** Dataset excerpts **

/-- The parts, beyond those of a raise, that a command can ever touch. -/
def touches : Instr → List Part
  | .registerWrite .. | .wideValueWrite .. | .sysResetWarm .. | .sysResetFull .. | .sysResetReload .. |
    .bootImage .. | .peatCommandDone .. | .apertureAccess .. | .postedWriteReceived .. |
    .nonPostedWriteReceived .. | .usbLocalAccessDone .. | .blockAread .. | .blockAwrite .. | .blockLread .. |
    .blockLwrite .. | .hkSb .. | .hkSh .. | .hkSw .. | .hkSd .. | .bar0Access .. | .bar4Access .. | .safeExit ..
    | .domainRequest .. | .domainOn .. | .domainSwitchOnFailed .. | .domainOff .. | .lineDieLinkUp .. =>
      [.now, .fresh, .regs, .applied, .staged, .latches, .funcs, .key, .ldx, .hostq, .dma, .pcie, .flt, .ident,
      .time, .axes, .ncpA, .ncpB, .linkW, .linkE, .linkT, .fwd, .shared, .lines, .uarts, .encoders, .engines,
      .fronds, .act, .cans, .canPll, .brg, .usb, .power, .dieA, .dieB, .rpr, .peat, .boot, .pair, .image, .xact]
  | .wideValueRead .. =>
      [.now, .regs, .latches, .ldx, .ncpA, .ncpB, .uarts, .engines, .cans, .brg]
  | .funcStart .. | .funcStop .. | .funcRestart .. | .funcResume .. | .funcClear .. |
    .supervisionBlockReceived .. | .blockError .. | .moduleLos .. | .signalLost .. | .supervisionTimeout .. |
    .moduleAbsent .. | .linkRetrain .. | .linkRateup .. | .appendMerge .. | .actionCommit .. |
    .actSwapBoundary .. | .faultMessageProcess .. | .peerAlivePresent .. | .healthReportReceived .. |
    .handoverMessageReceived .. | .pairRelease .. | .restingHubSelfTest .. =>
      [.now, .regs, .applied, .funcs, .dma, .flt, .ident, .time, .axes, .ncpA, .ncpB, .linkW, .linkE, .linkT,
      .fwd, .lines, .uarts, .encoders, .engines, .fronds, .act, .cans, .brg, .usb, .power, .pair, .xact]
  | .functionRunning .. =>
      [.regs, .funcs, .time, .axes, .linkW, .linkE, .linkT, .lines, .engines, .fronds, .act, .cans, .usb,
      .power]
  | .functionStopped .. =>
      [.now, .regs, .funcs, .dma, .pcie, .flt, .ident, .time, .axes, .ncpA, .ncpB, .linkW, .linkE, .linkT, .fwd,
      .lines, .uarts, .encoders, .engines, .fronds, .act, .cans, .brg, .usb, .power, .pair, .xact]
  | .updateStrobe .. | .groupStrobe .. =>
      [.regs, .applied, .funcs, .power, .xact]
  | .ldxAddrWrite .. | .ldxWriteConfirmed .. =>
      [.regs, .ldx]
  | .ldxFetchDone .. | .ldxDataRead .. =>
      [.ldx]
  | .ldxDataWrite .. =>
      [.regs, .key, .ldx]
  | .ldxTimeout .. =>
      [.now, .regs, .ldx]
  | .ldxClaim .. | .actAidxWrite .. | .brgAidxWrite .. | .usbResult .. | .usbInfo .. | .pairHandback .. |
    .pairYield .. | .tmrCorrection .. =>
      [.regs]
  | .keyUnlock .. =>
      [.regs, .key]
  | .keyGuardTimeout .. =>
      [.now, .key]
  | .resetPin .. | .powerOn .. | .supplyReset .. =>
      [.now, .regs, .applied, .staged, .latches, .funcs, .key, .ldx, .hostq, .dma, .pcie, .flt, .ident, .time,
      .axes, .ncpA, .ncpB, .linkW, .linkE, .linkT, .fwd, .shared, .lines, .uarts, .encoders, .engines, .fronds,
      .act, .cans, .canPll, .brg, .usb, .power, .dieA, .dieB, .rpr, .peat, .boot, .pair, .image, .xact]
  | .vinStop .. | .railOutOfWindow .. | .temperatureMeasurement .. =>
      [.power, .dieA, .dieB]
  | .internalResetRelease .. =>
      [.ncpB, .boot]
  | .lbSwitchOff .. =>
      [.regs, .hostq, .dma, .pcie, .time, .axes, .ncpA, .ncpB, .linkW, .linkE, .linkT, .fwd, .lines, .uarts,
      .encoders, .engines, .act, .cans, .canPll, .brg, .usb, .power, .dieA, .dieB, .image, .xact]
  | .bist .. =>
      [.regs, .ncpB, .linkW, .linkE, .linkT, .fwd, .shared, .fronds, .rpr, .boot, .image]
  | .bistDone .. | .rprRetire .. | .rprScrubnow .. =>
      [.rpr]
  | .peatErase .. | .peatProgram .. | .peatVerify .. | .peatArm .. | .peatConfirm .. | .peatApplystage .. |
    .peatReload .. | .peatOvlwrite .. | .peatOvlerase .. | .peatNodeasg .. | .peatKeyprog .. | .peatKeyrevoke ..
    | .peatSvnadv .. =>
      [.regs, .key, .peat]
  | .peatLineDieLost .. =>
      [.regs, .peat]
  | .signalDetected .. =>
      [.linkW, .linkE, .linkT, .rpr]
  | .clockRecoveryLocked .. | .equaliserAdapted .. | .blockLock .. | .qualityWindowEnd .. =>
      [.linkW, .linkE, .linkT]
  | .supervisionBlockSend .. | .rateCycleExpiry .. | .moduleTransferTimeout .. =>
      [.now, .linkW, .linkE, .linkT]
  | .holdDownExpiry .. =>
      [.now, .linkW, .linkE, .linkT, .rpr]
  | .moduleTransfer .. | .moduleTransferDone .. =>
      [.regs, .linkW, .linkE, .linkT]
  | .sliceShadowRound .. =>
      [.regs, .time, .linkW, .linkE, .linkT, .fwd]
  | .frameReceived .. | .tokenBucketAdmit .. | .postedErrorMessageReceived .. |
    .errorReturnReceived .. | .healthReportSend .. =>
      [.regs, .fwd]
  | .frameDelivered .. =>
      [.regs, .fwd, .shared]
  | .frameSent .. | .probeSend .. | .probeReceived .. =>
      [.regs, .time, .fwd]
  | .epochAnnouncementSend .. =>
      [.now, .fwd]
  | .orderHoldExpiry .. =>
      [.now, .regs, .hostq, .fwd, .uarts, .cans]
  | .originationAdmitted .. | .outstandingEntryWaitEnd .. | .responseReceived .. =>
      [.regs, .funcs, .dma, .ncpA, .ncpB, .fwd, .usb, .xact]
  | .readRequestReceived .. =>
      [.now, .regs, .staged, .latches, .ldx, .ncpA, .ncpB, .fwd, .uarts, .engines, .act, .cans, .brg, .rpr]
  | .transactionTimeout .. =>
      [.now, .regs, .funcs, .dma, .ncpA, .ncpB, .usb, .xact]
  | .prefetchLineAged .. =>
      [.now, .regs, .xact]
  | .sefreeWrite .. =>
      [.xact]
  | .timeFrameSend .. =>
      [.now, .regs, .time, .fwd]
  | .timeFrameReceived .. =>
      [.regs, .time, .axes, .fwd]
  | .betterSourceTimeout .. | .holdoverEntry .. | .ppsTimeout .. | .ppsOutRise .. | .ppsOutFall .. |
    .servoIntervalEnd .. =>
      [.now, .time]
  | .ppsEdge .. | .timeAcceptstep .. | .timeLoadnow .. =>
      [.regs, .time, .axes]
  | .timeSlew .. | .timeArmpps .. =>
      [.regs, .time]
  | .probeAnswerReceived .. | .probeFollowUpReceived .. =>
      [.time, .fwd]
  | .probeExchangeTimeout .. =>
      [.now, .regs, .time]
  | .axisSampleLatch .. =>
      [.now, .regs, .axes, .fwd, .encoders, .act]
  | .axisSampleReceived .. =>
      [.regs, .axes, .fwd, .act]
  | .axisCoasting .. =>
      [.now, .regs, .axes]
  | .axisStale .. =>
      [.now, .regs, .axes, .act]
  | .appendWrite .. | .actSeal .. | .actClearsh .. | .actArmswap .. | .actDisarm .. | .actSortDone .. |
    .captureQueuePop .. =>
      [.regs, .act]
  | .lineCommandPlacement .. =>
      [.now, .regs, .fwd, .lines, .act]
  | .pulseOffEdgeCommit .. =>
      [.now, .act]
  | .shadowBankWrite .. | .actSwap .. | .actClearDone .. =>
      [.act]
  | .loutWrite .. | .lineDiagnosticEntry .. | .lcmdUnlatch .. =>
      [.regs, .lines]
  | .filteredEdge .. =>
      [.regs, .lines, .act]
  | .lineDiagnosticExit .. | .frondBudgetCut .. =>
      [.lines]
  | .frondBudgetOver .. | .usbPing .. | .localGapRecord .. =>
      []
  | .rs485DriverOff .. | .uartTransmitStart .. | .uartWordSent .. | .bridgeEgressUart .. =>
      [.uarts]
  | .uartCharacterReceived .. | .uartIdleGap .. =>
      [.regs, .uarts, .brg]
  | .utxWrite .. | .uartRxPop .. =>
      [.regs, .uarts]
  | .encoderEdge .. | .encoderZEdge .. | .encoderSignalLoss .. =>
      [.regs, .encoders]
  | .encoderLoad .. | .encoderArmz .. | .encoderSignalRestored .. =>
      [.encoders]
  | .engWait .. | .engWaitFlag .. | .engAt .. | .engShiftOut .. | .engShiftIn .. | .engTake .. | .engEmit .. |
    .engDriveOff .. | .engDriveOn .. | .engDriveToggle .. | .engDriveFromX .. | .engCountLoad .. |
    .engCountDecrement .. | .engBranch .. | .engMark .. | .engHalt .. =>
      [.now, .regs, .funcs, .lines, .engines, .fronds]
  | .engineStallComplete .. =>
      [.now, .regs, .funcs, .engines, .fronds]
  | .engineDelayEnd .. =>
      [.now, .engines]
  | .pinCommandDeferred .. =>
      [.now, .regs, .lines]
  | .engineTxStage .. =>
      [.staged]
  | .engineTxAppend .. =>
      [.regs, .staged, .engines]
  | .engineRxPop .. | .emptyTx .. | .emptyRx .. | .emptyBoth .. =>
      [.regs, .engines]
  | .programStoreStage .. =>
      [.regs, .staged]
  | .programStoreWrite .. =>
      [.regs, .staged, .funcs]
  | .pflagset .. =>
      [.fronds]
  | .engineSubstitution .. =>
      [.funcs, .engines, .fronds, .rpr]
  | .canLoad .. | .canReq .. | .canLoadreq .. | .canAbort .. | .canRecover .. | .canWakeUp .. | .canRxPop .. |
    .protocolException .. =>
      [.regs, .cans]
  | .canArbitration .. | .canRecoveryDone .. | .txdDominantTimeout .. | .busIntegrationDone .. =>
      [.cans]
  | .canTransmitDone .. =>
      [.regs, .fwd, .cans, .brg]
  | .canTransmitFailed .. | .canErrorDetected .. | .bridgeEgressCan .. =>
      [.regs, .fwd, .cans]
  | .canFrameReceived .. =>
      [.fresh, .regs, .fwd, .cans, .brg]
  | .rateCandidateTimeout .. =>
      [.now, .cans]
  | .canPllLocked .. =>
      [.canPll]
  | .bridgeLookup .. | .applicationMessageReceived .. =>
      [.regs, .fwd, .brg]
  | .bridgedFrameReceived .. =>
      [.regs, .fwd, .uarts, .cans]
  | .messageQueuePop .. | .brgSeal .. | .brgSwap .. | .brgDisarm .. | .brgSortDone .. | .brgSwapTakesEffect .. =>
      [.regs, .brg]
  | .brgClearsh .. | .brgShadowWrite .. =>
      [.brg]
  | .vbusChange .. | .commandBlockResponse .. | .eventEndpointIn .. | .outDataPacket .. | .startSplit .. |
    .hostKDuringWake .. | .downstreamRemoteWake .. | .downstreamConnectChange .. | .downstreamResumeEnd .. =>
      [.usb]
  | .pullupAttach .. | .portConnectReport .. | .wakeSenseStart .. | .wakeDriveStart .. | .wakeDriveEnd .. =>
      [.now, .usb]
  | .downstreamOvercurrent .. | .hubClassRequest .. | .usbLread .. | .usbLwrite .. | .endpointHalt .. |
    .endpointHaltClear .. | .standardRequest .. | .completeSplit .. | .usbSuspend .. | .usbResume .. |
    .usbWake .. | .usbBusReset .. =>
      [.regs, .usb]
  | .eventTrap .. | .ncpClaim .. | .ncpEoi .. =>
      [.ncpA, .ncpB]
  | .lockstepMismatch .. | .watchdogKick .. =>
      [.regs, .ncpA, .ncpB]
  | .watchdogExpiry .. =>
      [.now, .regs, .ncpA, .ncpB]
  | .fltAck .. | .fltAckAll .. =>
      [.regs, .flt]
  | .lockstepSelfTestDone .. | .aliveToggle .. =>
      [.now, .regs, .funcs, .dma, .flt, .ident, .time, .axes, .ncpA, .ncpB, .linkW, .linkE, .linkT, .fwd,
      .lines, .uarts, .engines, .act, .cans, .brg, .usb, .power, .pair, .xact]
  | .hkLui .. | .hkAdd .. | .hkAddi .. | .hkSub .. | .hkAnd .. | .hkAndi .. | .hkOr .. | .hkOri .. | .hkXor .. |
    .hkXori .. | .hkShl .. | .hkShli .. | .hkShr .. | .hkShri .. | .hkSra .. | .hkSrai .. | .hkMul .. |
    .hkMulh .. | .hkDiv .. | .hkDivu .. | .hkRem .. | .hkRemu .. | .hkMin .. | .hkMax .. | .hkClz .. | .hkBeq ..
    | .hkBne .. | .hkBlt .. | .hkBge .. | .hkBltu .. | .hkBgeu .. | .hkBfs .. | .hkBfc .. | .hkJal .. |
    .hkJalr .. | .hkMfs .. | .hkMts .. | .hkFence .. | .hkTrap .. | .hkRett .. | .hkWfe .. | .hkSpore .. |
    .hkAxr .. | .hkTimTime .. | .hkTimTick .. | .hkTimFraction .. | .illegalInstruction .. =>
      [.regs, .funcs, .ncpA, .ncpB]
  | .hkLb .. | .hkLbu .. | .hkLh .. | .hkLhu .. | .hkLw .. | .hkLd .. | .hkCas .. | .hkSwp .. =>
      [.now, .regs, .applied, .staged, .latches, .funcs, .key, .ldx, .hostq, .dma, .pcie, .flt, .ident, .time,
      .axes, .ncpA, .ncpB, .linkW, .linkE, .linkT, .fwd, .shared, .lines, .uarts, .encoders, .engines, .fronds,
      .act, .cans, .brg, .usb, .power, .rpr, .peat, .boot, .pair, .image, .xact]
  | .hkFire .. =>
      [.now, .regs, .latches, .funcs, .ldx, .ncpA, .ncpB, .uarts, .engines, .act, .cans, .brg, .rpr]
  | .sporeFrameSend .. =>
      [.now, .regs, .hostq, .fwd]
  | .sporeFrameReceived .. =>
      [.regs, .hostq, .fwd]
  | .hqconsWrite .. | .hostQueueEnable .. =>
      [.regs, .hostq]
  | .msixModerationTimeout .. =>
      [.now, .regs, .hostq]
  | .pcieLinkDown .. =>
      [.regs, .pcie, .linkW, .linkE, .linkT]
  | .functionLevelReset .. =>
      [.regs, .dma, .pcie]
  | .dmaEnable .. | .dmaTailWrite .. | .dmaDescriptorComplete .. | .dmaDisable .. =>
      [.regs, .dma]
  | .dmaHostReadTimeout .. =>
      [.now, .regs, .dma]
  | .lineDieLinkLost .. =>
      [.now, .regs, .applied, .funcs, .dma, .flt, .ident, .time, .axes, .ncpA, .ncpB, .linkW, .linkE, .linkT,
      .fwd, .lines, .uarts, .encoders, .engines, .fronds, .act, .cans, .brg, .usb, .power, .dieA, .dieB, .pair,
      .xact]
  | .peerAliveLost .. | .bootwaitExpiry .. | .handoverDone .. =>
      [.now, .regs, .applied, .funcs, .dma, .flt, .ident, .time, .axes, .ncpA, .ncpB, .linkW, .linkE, .linkT,
      .fwd, .shared, .lines, .uarts, .encoders, .engines, .fronds, .act, .cans, .brg, .usb, .power, .pair,
      .xact]
  | .pairLogicEntry .. | .twinWaitTimeout .. | .probeResultTimeout .. | .probeRepeat .. | .handoverSwitch .. =>
      [.now, .regs, .funcs, .dma, .ident, .time, .axes, .ncpA, .ncpB, .linkW, .linkE, .linkT, .fwd, .lines,
      .uarts, .engines, .act, .cans, .brg, .usb, .power, .pair, .xact]
  | .fallenSafeEnd .. =>
      [.now, .uarts, .power, .pair]
  | .checkpointIncrementSend .. | .checkpointSilence .. =>
      [.now, .pair]
  | .checkpointPartReceived .. =>
      [.regs, .time, .axes, .fwd, .lines, .power, .pair]
  | .handbackHoldoffExpiry .. =>
      [.now, .regs, .pair]
  | .pairResync .. | .pairHold .. =>
      [.regs, .pair]
  | .handoverFreeze .. =>
      [.now, .regs, .funcs, .dma, .time, .axes, .ncpA, .ncpB, .linkW, .linkE, .linkT, .fwd, .lines, .engines,
      .act, .cans, .brg, .usb, .power, .pair, .xact]
  | .domainTestDone .. =>
      [.ncpA, .fronds, .power, .rpr, .boot]
  | .buckHiccup .. =>
      [.dieA, .dieB]
  | .buckRestart .. | .gateRelease .. =>
      [.now, .dieA, .dieB]
  | .channelTinsExpiry .. | .pretmoExpiry .. | .gtmoExpiry .. | .channelRetry .. =>
      [.now, .regs, .power]
  | .prechargeDone .. | .gateEnhanced .. | .channelUndervoltage .. | .channelOvervoltage .. |
    .faultTimerExpiry .. | .fastTrip .. | .reverseCurrent .. | .reversedSupply .. | .reversedSupplyCleared .. |
    .powerRetry .. =>
      [.regs, .power]
  | .powerGoodAsserted .. | .retryCountReset .. =>
      [.now, .power]
  | .powerGoodRemoved .. =>
      [.power]
  | .scrubRead .. | .rowRetirement .. =>
      [.regs, .rpr]
  | .rprMapwrite .. | .inServiceMapWrite .. =>
      [.rpr, .peat]
  | .sectorRetirement .. =>
      [.peat]
  | .spareEngineTestFailed .. =>
      [.fronds, .rpr]
  | .pcieLinkUp .. =>
      [.pcie]
  | .pcieConfigurationWrite .. =>
      [.pcie, .linkW, .linkE, .linkT]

** What to work on **
In restating the data, begin at its first line, reproduce each line word for word, and conclude with the line that contains "[.regs, .applied, .funcs, .power, .xact]".

** Exercise answer **
/-- The parts, beyond those of a raise, that a command can ever touch. -/
def touches : Instr → List Part
  | .registerWrite .. | .wideValueWrite .. | .sysResetWarm .. | .sysResetFull .. | .sysResetReload .. |
    .bootImage .. | .peatCommandDone .. | .apertureAccess .. | .postedWriteReceived .. |
    .nonPostedWriteReceived .. | .usbLocalAccessDone .. | .blockAread .. | .blockAwrite .. | .blockLread .. |
    .blockLwrite .. | .hkSb .. | .hkSh .. | .hkSw .. | .hkSd .. | .bar0Access .. | .bar4Access .. | .safeExit ..
    | .domainRequest .. | .domainOn .. | .domainSwitchOnFailed .. | .domainOff .. | .lineDieLinkUp .. =>
      [.now, .fresh, .regs, .applied, .staged, .latches, .funcs, .key, .ldx, .hostq, .dma, .pcie, .flt, .ident,
      .time, .axes, .ncpA, .ncpB, .linkW, .linkE, .linkT, .fwd, .shared, .lines, .uarts, .encoders, .engines,
      .fronds, .act, .cans, .canPll, .brg, .usb, .power, .dieA, .dieB, .rpr, .peat, .boot, .pair, .image, .xact]
  | .wideValueRead .. =>
      [.now, .regs, .latches, .ldx, .ncpA, .ncpB, .uarts, .engines, .cans, .brg]
  | .funcStart .. | .funcStop .. | .funcRestart .. | .funcResume .. | .funcClear .. |
    .supervisionBlockReceived .. | .blockError .. | .moduleLos .. | .signalLost .. | .supervisionTimeout .. |
    .moduleAbsent .. | .linkRetrain .. | .linkRateup .. | .appendMerge .. | .actionCommit .. |
    .actSwapBoundary .. | .faultMessageProcess .. | .peerAlivePresent .. | .healthReportReceived .. |
    .handoverMessageReceived .. | .pairRelease .. | .restingHubSelfTest .. =>
      [.now, .regs, .applied, .funcs, .dma, .flt, .ident, .time, .axes, .ncpA, .ncpB, .linkW, .linkE, .linkT,
      .fwd, .lines, .uarts, .encoders, .engines, .fronds, .act, .cans, .brg, .usb, .power, .pair, .xact]
  | .functionRunning .. =>
      [.regs, .funcs, .time, .axes, .linkW, .linkE, .linkT, .lines, .engines, .fronds, .act, .cans, .usb,
      .power]
  | .functionStopped .. =>
      [.now, .regs, .funcs, .dma, .pcie, .flt, .ident, .time, .axes, .ncpA, .ncpB, .linkW, .linkE, .linkT, .fwd,
      .lines, .uarts, .encoders, .engines, .fronds, .act, .cans, .brg, .usb, .power, .pair, .xact]
  | .updateStrobe .. | .groupStrobe .. =>
      [.regs, .applied, .funcs, .power, .xact]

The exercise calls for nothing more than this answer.